Search code examples
pythondataframepytorchtorch

Convert list of two dimensional DataFrame to Torch Tensor


Goal: I am working with RNNs in PyTorch, and my data is given by a list of DataFrames, where each DataFrame means one observation like:

import numpy as np
data = [pd.DataFrame(np.zeros((5,50))) for x in range(100)]

which means 100 observation, with 50 parameters and 5 timesteps each. For my Model i need a tensor of shape (100,5,50).

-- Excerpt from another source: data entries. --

-- ==== Sys2Proof/Tests/Slice0.lean ====
section
/-!
SUPPORT. Tests: the encodings written out from the tables of the spec, one ill-formed term for each field limit, a concrete
state and operands for the premises of each statement, and single steps whose results come from the spec.
-/
open Sys2Proof Sys2Proof.Machine
namespace Sys2Proof.Tests
set_option Elab.async false

/-! ### Small states -/

/-- `s` with another hart on the core that moves. -/
def on (f : Hart → Hart) (s : State) : State := s.onHart f
/-- s[n] holds `v`. -/
def reg (n : Nat) (v : Word) (s : State) : State := s.onHart fun h => h.setReg (BitVec.ofNat 6 n) 0 v
/-- The CSR `n` holds `v`. -/
def csr (n : Nat) (v : Word) (s : State) : State := s.onHart fun h => h.setRaw n v
/-- The core that moves, changed. -/
def here (f : Core → Core) (s : State) : State := s.setCore s.cur (f s.here)
/-- STATUS.SH is 1. -/
def inShadow (s : State) : State := csr 0 2 s
/-- The pad of the core that moves holds `bs` from `a` on. -/
def pad (a : Nat) (bs : List Byte) (s : State) : State := here (fun c => { c with pad := memWrite zeroByte c.pad a bs }) s
/-- The store of the core that moves holds the word `w` at `a`. -/
def text (a : Nat) (w : BitVec 32) (s : State) : State :=
  here (fun c => { c with text := memWrite textByte c.text a (leBytes 4 w.toNat) }) s
/-- The core that moves runs. -/
def running (s : State) : State := here (fun c => { c with st := .running }) s
/-- A task of context 1 in phase group 1. -/
def aTask : Task :=
  { uid := 1, ctx := 1, launch := none, logical := 0, q := 0, group := 1, explicit := none, own := [], marked := false
    gen := GenConfig.empty }
/-- The core that moves runs the task. -/
def tasked (x : Task) (s : State) : State := running (on (fun h => { h with task := some x }) s)
/-- The next state of an answer. -/
def nextOf (o : Host.Outcome State Fault Refusal) : State := match o with | .next t => t | _ => State.reset
/-- A word of 7 in s5, of 5 in s4 and of -1 in s3. -/
def base : State := reg 3 (BitVec.allOnes 64) (reg 4 5 (reg 5 7 State.reset))

/-! ### Decoding: a word of every row, from the tables of R31-R53 -/

theorem test_decode_0 : ∀ x ∈ [
    (0x00256940#32, Instr.add 9 22 37), (0x00256941, .sub 9 22 37), (0x00256942, .and 9 22 37), (0x00256943, .or 9 22 37),
    (0x00256944, .xor 9 22 37), (0x00256945, .andn 9 22 37), (0x00256946, .sll 9 22 37), (0x00256947, .srl 9 22 37),
    (0x00256948, .sra 9 22 37), (0x00256949, .mul 9 22 37), (0x0025694A, .mulh 9 22 37), (0x0025694B, .mulhu 9 22 37),
    (0x0025694C, .div 9 22 37), (0x0025694D, .divu 9 22 37), (0x0025694E, .rem 9 22 37), (0x0025694F, .remu 9 22 37),
    (0x00256950, .min 9 22 37), (0x00256951, .max 9 22 37), (0x00256952, .minu 9 22 37), (0x00256953, .maxu 9 22 37),
    (0x00256954, .seq 9 22 37), (0x00256955, .slt 9 22 37), (0x00256956, .sltu 9 22 37), (0x00256957, .sel 9 22 37),
    (0x00256958, .fshR 9 22 37), (0x00256959, .bfxR 9 22 37), (0x0025695A, .bfxRs 9 22 37), (0x0025601B, .clz 9 22),
    (0x0025601C, .ctz 9 22), (0x0025601D, .popc 9 22)],
    decode x.1 = some x.2 := by decide

theorem test_decode_1 : ∀ x ∈ [
    (0x01256005#32, Instr.addi 9 22 5), (0x02256005, .andi 9 22 5), (0x03256005, .ori 9 22 5), (0x04256005, .xori 9 22 5),
    (0x05256005, .slli 9 22 5), (0x06256005, .srli 9 22 5), (0x07256005, .srai 9 22 5), (0x08256005, .slti 9 22 5),
    (0x09256005, .sltiu 9 22 5), (0x0A256005, .seqi 9 22 5), (0x0B250005, .movZ 9 1 5), (0x0C250005, .movK 9 1 5),
    (0x0D250005, .movN 9 1 5), (0x0E256973, .fsh 9 22 37 51), (0x0F256145, .bfx 9 22 5 5), (0x10256145, .bfxS 9 22 5 5),
    (0x11256145, .bfi 9 22 5 5), (0x12256948, .faddD 9 22 37 1), (0x12256949, .fsubD 9 22 37 1), (0x1225694A, .fmulD 9 22 37 1),
    (0x1225694B, .fdivD 9 22 37 1), (0x1225600C, .fsqrtD 9 22 1), (0x12256945, .fminD 9 22 37), (0x12256946, .fmaxD 9 22 37),
    (0x1225694F, .fmacD 9 22 37 1), (0x13256948, .faddS 9 22 37 1), (0x13256949, .fsubS 9 22 37 1),
    (0x1325694A, .fmulS 9 22 37 1), (0x1325694B, .fdivS 9 22 37 1), (0x1325600C, .fsqrtS 9 22 1)],
    decode x.1 = some x.2 := by decide

theorem test_decode_2 : ∀ x ∈ [
    (0x13256945#32, Instr.fminS 9 22 37), (0x13256946, .fmaxS 9 22 37), (0x1325694F, .fmacS 9 22 37 1),
    (0x14256000, .fcvtDS 9 22), (0x14256009, .fcvtSD 9 22 1), (0x1425600A, .fcvtDL 9 22 1), (0x1425600B, .fcvtLD 9 22 1),
    (0x1425600C, .fcvtSL 9 22 1), (0x1425600D, .fcvtLS 9 22 1), (0x14256006, .fcvtSH 9 22), (0x1425600F, .fcvtHS 9 22 1),
    (0x15256940, .feqD 9 22 37), (0x15256941, .fltD 9 22 37), (0x15256942, .fleD 9 22 37), (0x15256943, .feqS 9 22 37),
    (0x15256944, .fltS 9 22 37), (0x15256945, .fleS 9 22 37), (0x15256006, .fclassD 9 22), (0x15256007, .fclassS 9 22),
    (0x16256005, .ldPadB 9 22 5), (0x17256005, .ldPadBu 9 22 5), (0x18256005, .ldPadH 9 22 5), (0x19256005, .ldPadHu 9 22 5),
    (0x1A256005, .ldPadW 9 22 5), (0x1B256005, .ldPadWu 9 22 5), (0x1C256005, .ldPadD 9 22 5), (0x1D256005, .stPadB 9 22 5),
    (0x1E256005, .stPadH 9 22 5), (0x1F256005, .stPadW 9 22 5), (0x20256005, .stPadD 9 22 5)],
    decode x.1 = some x.2 := by decide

Issue: I tried a lot of things but nothing seems to work, does anyone know how this is done? This approaches doesn't work:

import torch
torch.tensor(np.array(data))

I thing the problem is to convert the DataFrames into Arrays and the List into a Tensor at the same time.


Solution

  • I don't think you can convert the list of dataframes in a single command, but you can convert the list of dataframes into a list of tensors and then concatenate the list.

    E.g.

    import pandas as pd
    import numpy as np
    import torch
    
    data = [pd.DataFrame(np.zeros((5,50))) for x in range(100)]
    
    list_of_arrays = [np.array(df) for df in data]
    torch.tensor(np.stack(list_of_arrays))
    
    #or
    
    list_of_tensors = [torch.tensor(np.array(df)) for df in data]
    torch.stack(list_of_tensors)